At März 24, 2006 8:22 vorm., Blogger Sophie said...

Diese Schweine von der Telekom!! Wer soll das auch ahnen, dass die, Verzeihung, selbst solche alten Handys mit Karte an sich fesseln? Aber das ist ja meine Theorie: Die Zeiten der Zwangsehe sollten ruhig wieder eingeführt werden. War alles unkomplizierter. Da wäre man dann auch gar nicht auf die IDEE gekommen, einen neuen Gatten, äh, Ehepartner zu wählen.

Nicht entmutigen lassen von diesem kleinen Vorfall. Im Grunde warst du schon im Recht mit diesem Call Center! Du musst ein Schwein sein in dieser Welt, wusste sogar schon die Prinzen, die alten Ossis. Sogar die.

Ich wünsch dir nur, dass das Handy dann auch bald mal betriebsbereit ist...

 
At März 24, 2006 10:13 vorm., Blogger Miss Sophie said...

Die Frau im Callcenter war auch so unfreundlich und nölig, daß ich gar kein schlechtes Gewissen habe.

Bezüglich der SIMlock-Geschichte hätte ich mich vorab schon ein bißchen besser informieren können. Dann hätte ich mich schon am Montag darum kümmern können und könnte nun vielleicht schon "ohne Schickschnack", wie debitel so schön sagt, telefonieren. Service scheint für die aber grundsätzlich Schnickschnack zu sein. Na gut, man kann eben nicht alles haben. Immerhin funktioniert das Handy ja auch immer noch mit der alten SIM-Karte.

 
At März 24, 2006 9:58 nachm., Blogger Sophie said...

Du kannst dich doch immerhin damit trösten, dass Service auch für die Telekom Schickschnack zu sein scheint... Da hast du also nichts bei verloren, wie man sagt. Ist ja echt reizend, dass es mit der alten Karte noch geht. Ich hätte es auch nicht erstaunlich gefunden, wenn die Telekom das vorsichtshalber schon mal abgestellt hätte...

 
At März 27, 2006 10:20 nachm., Blogger Miss Sophie said...

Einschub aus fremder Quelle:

-- ==== Sys2Proof/Tests/Slice0.lean ====
section
/-! SUPPORT. The model's own tests. Every expected value is taken from spec/95_test_vectors.md,
spec/30_encoding.md or spec/40_frames.md, or worked out by hand from a numbered rule. -/

namespace Sys2Proof.Tests

open Sys2Proof Sys2Proof.Machine

/-! ## Well-formedness and decoding -/

theorem test_wellFormed_refuses_short_payload : (Instr.frameWp 0 [0x00]).wellFormed = false := by decide

theorem test_wellFormed_accepts_page : (Instr.frameWp 0x0100 (List.replicate 256 0x5A)).wellFormed = true := by
  decide +kernel

/-- 30_encoding.md R75 and 95_test_vectors.md 2.2. -/
theorem test_decode_init : decodeHost 0x0000000001 = .ok .init := by decide

theorem test_decode_init_ignores_high_bits : decodeHost 0xFFFFFFFFFD = .ok .init := by decide

theorem test_decode_write : decodeHost 0x0200010006 = .ok (.write true 0x0100 0x0200) := by decide

theorem test_decode_write_null : decodeHost 0x0200010002 = .ok (.write false 0x0100 0x0200) := by decide

theorem test_decode_read : decodeHost 0x000A005007 = .ok (.read true 0x0050 10) := by decide

theorem test_decode_read_all_ones : decodeHost 0xFFFFFFFF07 = .ok (.read true 0xFFFF 0xFFFF) := by decide

theorem test_decode_reserved_op : decodeHost 0x0000000000 = .error .reservedOp := by decide

theorem test_decode_reserved_op_with_bp : decodeHost 0x0000000004 = .error .reservedOp := by decide

theorem test_decode_reserved_bits : decodeHost 0x020001000E = .error .reservedBits := by decide

/-- WRITE written out from R71: LEN 0xFF00, ADDR 0x1234, RSV 00000, BP 1, OP 10. -/
theorem test_decode_write_bits :
    decodeHost 0b1111111100000000_0001001000110100_00000_1_10 = .ok (.write true 0x1234 0xFF00) := by decide

/-- The frames of R76; 95_test_vectors.md 2.1. -/
theorem test_decode_frame_we : decodeFrame [0x10] = .ok .frameWe := by decide

theorem test_decode_frame_sra : decodeFrame [0x20, 0xAB, 0xCD] = .ok (.frameSra 0xABCD) := by decide

theorem test_decode_frame_wp :
    decodeFrame ([0x12, 0x12, 0x34] ++ List.replicate 256 0x12) =
      .ok (.frameWp 0x1234 (List.replicate 256 0x12)) := by decide +kernel

theorem test_decode_frame_unknown : decodeFrame [0x11] = .error .unknownOpcode := by decide

theorem test_decode_frame_short : decodeFrame [0x20, 0xAB] = .error .tooShort := by decide

theorem test_decode_frame_long : decodeFrame [0x10, 0x10] = .error .tooLong := by decide

/-- R78: byte 0 alone tells where the next frame of a stream begins. -/
theorem test_decode_stream : decodeStream [0x20, 0x00, 0x50, 0x10] = .ok (.frameSra 0x0050, [0x10]) := by decide

theorem test_encode_write : encode (.write true 0x0100 0x0200) = .host 0x0200010006 := by decide +kernel

theorem test_encode_read : encode (.read true 0x0050 10) = .host 0x000A005007 := by decide +kernel

theorem test_encode_init : encode .init = .host 0x0000000001 := by decide +kernel

theorem test_encSRA : encSRA 0x0050 = [0x20, 0x00, 0x50] := by decide

theorem test_encWP_head : (encWP 0x0080 (List.replicate 256 0xFF)).take 4 = [0x12, 0x00, 0x80, 0xFF] := by decide

theorem test_assemble_null : assemble (.write 0x0100 .null 0x0200) = 0x0200010002 := by decide +kernel

/-- The rows of the opcode table, as the table numbers their bits. -/
theorem test_table_host_rows :
    decodeTableWord 40 0x0000000001 = some .init ∧ decodeTableWord 40 0x0000000002 = some (.write false 0 0) ∧
      decodeTableWord 40 0x0000000003 = some (.read false 0 0) := by decide

theorem test_table_frame_rows :
    decodeTableWord 8 0x10 = some .frameWe ∧ decodeTableWord 24 0xCDAB20 = some (.frameSra 0xABCD) := by decide

theorem test_table_page_row :
    decodeTableWord 2072 (0x343412 + 0xA5 * 2 ^ 2064) =
      some (.frameWp 0x3434 (List.replicate 255 0 ++ [0xA5])) := by decide +kernel

theorem test_table_refuses : decodeTableWord 40 0x20 = none ∧ decodeTableWord 8 0x14 = none := by decide

/-! ## The textual forms of R81 -/

/-- L1.2's calls as lines, a null buffer (2.2), and a length one too large. -/
theorem test_parse_lines :
    (parseLine "WRITE 0x0100, buf[512], 0x0200").map assemble = some 0x0200010006 ∧
      (parseLine "READ  0x0050, null, 10").map assemble = some 0x000A005003 ∧
      (parseLine "INIT").map assemble = some 1 ∧ parseLine "WRITE 0x0100, buf, 65536" = none := by decide +kernel

theorem test_event_text :
    (Event.tx 0x20 [0x20, 0x00, 0xAB] .ok).text "" 0 = some "TX SRA 0x00AB -> Ok" ∧
      (Event.tx 0x20 (encWP 0x0200 (List.replicate 256 0)) .notOk).text "buf" 1 =
        some "TX WP 0x0200, buf[256..512) -> NotOk" ∧
      (Event.rx 0x20 10 .ok []).text "" 0 = some "RX 10 -> Ok" ∧
      (Event.done .write .notOk).text "" 0 = some "DONE WRITE NotOk" := by decide +kernel

/-! ## Steps -/

/-- The reference configuration, Initialized, idle, with the given answers of the transport. -/
def ready (txs : List Status) (rxs : List RxAnswer) : State :=
  { State.reset with init := true, status := some .ok, txAns := txs, rxAns := rxs }

/-- A command presented with a buffer at address 0 of the given size. -/
def State.withCmd (s : State) (w : CmdWord) (size : Nat) : State :=
  { s with cmd := some w, hnd := { base := 0, size := size } }
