-- ==== Sys2Proof/Laws/Run.lean ====
section
/-! SUPPORT. Counting transitions: a run of `m + n` transitions is one of `m` followed by one of `n`. -/

namespace Sys2Proof.Engine

variable {W F : Nat}

@[simp] theorem afterSteps_zero (s : State W F) : afterSteps 0 s = some s := rfl

/-- One transition more, at the front. -/
theorem afterSteps_succ_state {s t : State W F} (h : step s = .state t) (k : Nat) : afterSteps (k + 1) s = afterSteps k t := by
  simp [afterSteps, h]

theorem afterSteps_add (m n : Nat) (s : State W F) : afterSteps (m + n) s = (afterSteps m s).bind (afterSteps n) := by
  induction m generalizing s with
  | zero => simp
  | succ m ih =>
    rw [show m + 1 + n = (m + n) + 1 by omega]
    simp only [afterSteps]
    split
    · exact ih _
    · rfl

end Sys2Proof.Engine
end

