theorem except_map_eq_ok {ε α β : Type} {f : α → β} {a : Except ε α} {b : β} :
    a.map f = .ok b ↔ ∃ y, a = .ok y ∧ f y = b := by
  cases a <;> simp [Except.map]

theorem resolveAll_cons_eq_ok_iff :
    resolveAll c table (p :: pairs) = .ok ws ↔
      ∃ w rest, resolveLine c table p.2 = .ok w ∧ resolveAll c table pairs = .ok rest ∧ ws = w :: rest := by
  cases hp : resolveLine c table p.2 with
  | error y => simp [resolveAll_cons_of_error hp]
  | ok w => simp [resolveAll_cons_of_ok hp, except_map_eq_ok, eq_comm (a := ws)]

/-- The lines resolve to `ws` exactly when each resolves to the word at its place. -/
theorem resolveAll_eq_ok_iff :
    resolveAll c table pairs = .ok ws ↔ List.Forall₂ (fun p w => resolveLine c table p.2 = .ok w) pairs ws := by
  induction pairs generalizing ws with
  | nil => simp [resolveAll, eq_comm]
  | cons p rest ih => simp only [resolveAll_cons_eq_ok_iff, List.forall₂_cons_left_iff, ih]

theorem resolveAll_length (h : resolveAll c table pairs = .ok ws) : ws.length = pairs.length :=
  (resolveAll_eq_ok_iff.mp h).length_eq.symm

theorem resolveAll_getElem? (h : resolveAll c table pairs = .ok ws) {k : Nat} (hp : pairs[k]? = some p) :
    resolveLine c table p.2 = .ok (ws[k]?.getD 0#c.W) := by
  obtain ⟨hk, rfl⟩ := List.getElem?_eq_some_iff.mp hp
  have hk' : k < ws.length := (resolveAll_length h).symm ▸ hk
  rw [List.getElem?_eq_getElem hk']
  exact (resolveAll_eq_ok_iff.mp h).get hk hk'

theorem exists_resolveAll_eq_ok_iff :
    (∃ ws, resolveAll c table pairs = .ok ws) ↔ ∀ p ∈ pairs, ∃ w, resolveLine c table p.2 = .ok w := by
  induction pairs with
  | nil => simp [resolveAll]
  | cons p rest ih =>
    rw [List.forall_mem_cons, ← ih]
    cases hp : resolveLine c table p.2 with
    | error y => simp [resolveAll_cons_of_error hp]
    | ok w => simp [resolveAll_cons_of_ok hp, except_map_eq_ok]

/-- Every line resolves, but there are too many (R170). -/
theorem exists_resolveAll_tooLarge_iff :
    (∃ ws, resolveAll c table pairs = .ok ws ∧ 32 < ws.length ∧ x = .programTooLarge ws.length) ↔
      (∀ p ∈ pairs, ∃ w, resolveLine c table p.2 = .ok w) ∧ 32 < pairs.length ∧ x = .programTooLarge pairs.length := by
  rw [← exists_resolveAll_eq_ok_iff, ← exists_and_right]
  refine exists_congr fun ws => and_congr_right fun hws => ?_
  rw [resolveAll_length hws]

/-- Line `k` is the first that does not resolve, and its error is `x`. -/
def FirstError (c : Config) (table : SymbolTable) (x : LinkError) (pairs : List (Option String × RealLine))
    (k : Nat) : Prop :=
  ∃ p, pairs[k]? = some p ∧ resolveLine c table p.2 = .error x ∧
    ∀ (j : Nat) (q : Option String × RealLine), j < k → pairs[j]? = some q → ∃ w, resolveLine c table q.2 = .ok w

theorem firstError_cons_zero : FirstError c table x (p :: pairs) 0 ↔ resolveLine c table p.2 = .error x := by
  simp [FirstError]

theorem firstError_cons_succ {k : Nat} :
    FirstError c table x (p :: pairs) (k + 1) ↔
      (∃ w, resolveLine c table p.2 = .ok w) ∧ FirstError c table x pairs k := by
  constructor
  · rintro ⟨q, hq, hx, hbefore⟩
    exact ⟨hbefore 0 p (by omega) rfl, q, hq, hx, fun j q' hj hq' => hbefore (j + 1) q' (by omega) hq'⟩
  · rintro ⟨hp, q, hq, hx, hbefore⟩
    refine ⟨q, hq, hx, fun j q' hj hq' => ?_⟩
    cases j with
    | zero => exact Option.some.inj hq' ▸ hp
    | succ j => exact hbefore j q' (by omega) hq'

/-- The lines fail together exactly with the error of the first that does not resolve. -/
theorem resolveAll_eq_error_iff :
    resolveAll c table pairs = .error x ↔ ∃ k, FirstError c table x pairs k := by
  induction pairs with
  | nil => simp [resolveAll, FirstError]
  | cons p rest ih =>
    rw [← Nat.or_exists_add_one]
    simp only [firstError_cons_zero, firstError_cons_succ, exists_and_left, ← ih]
    cases hp : resolveLine c table p.2 with
    | error y => simp [resolveAll_cons_of_error hp]
    | ok w => simp [resolveAll_cons_of_ok hp, except_map_eq_error]

/-! ## The image (R171) -/

theorem imageOf_getElem {W : Nat} (ws : List (BitVec W)) (h : ws.length ≤ 32) {k : Nat} (hk : k < 32) :
    (imageOf ws h)[k] = ws[k]?.getD 0#W := by
  simp only [imageOf, Vector.getElem_mk, List.getElem_toArray]
  by_cases hlt : k < ws.length
  · simp [hlt]
  · simp [List.getElem_append_right (not_lt.mp hlt), hlt]

theorem imageOf_eq_iff {W : Nat} {ws : List (BitVec W)} (h : ws.length ≤ 32) {image : Image W} :
    imageOf ws h = image ↔ ∀ (k : Nat) (hk : k < 32), ws[k]?.getD 0#W = image[k] := by
  constructor
  · rintro rfl k hk
    exact (imageOf_getElem ws h hk).symm
  · intro hwords
    ext1 k hk
    rw [imageOf_getElem ws h hk, hwords k hk]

Heute habe ich meinen Code tatsächlich bekommen und er hat sogar funktioniert. Nun habe ich bloß immer noch ein kleines Problem, denn die neue SIM-Karte habe ich noch nicht und wenn ich nun einfach die alte benutze, die ja doch nicht schrott ist, sehen die das doch und merken dann vielleicht, daß ich bloß zu doof war. Und dann kriege ich die 5 Euro nicht gutgeschrieben und außerdem stellen sie mir vielleicht noch die neue SIM-Karte in Rechnung und am Ende werde ich mit einem Fluch belegt, daß ich für immer bei T-mobile bleiben muß. Also wird noch ein bißchen auf die neue Karte gewartet.

 
At April 22, 2006 12:59 nachm., Blogger Ratilius said...

ich bezweifle, dass die firma wg. fünf euro ermittlungen anstellen wird.

es sei denn, dein blog ist so vielgelesen, dass es ihnen zu ohren kommt :-)

 
At Juni 27, 2006 7:26 nachm., Anonymous Anonym said...

andrea said:
hey miss sophie,
mir geht's aehnlich wie dir.. ich hab gestern mein handy nschalten wollen und irgendwie muss meine tastatur verrutscht sein :-( jeden falls steht da nur noch 'PUK eingeben". ich bin total verzweifelt, weil ich den PUK echt verhaspelt hab :-(
dazu kommt, dass ich nicht in dtl bin und ich keinen schimmer hab, wie ich das hinbekommen soll. ich bin so auf's handy angewiesen und ich haenge daran!!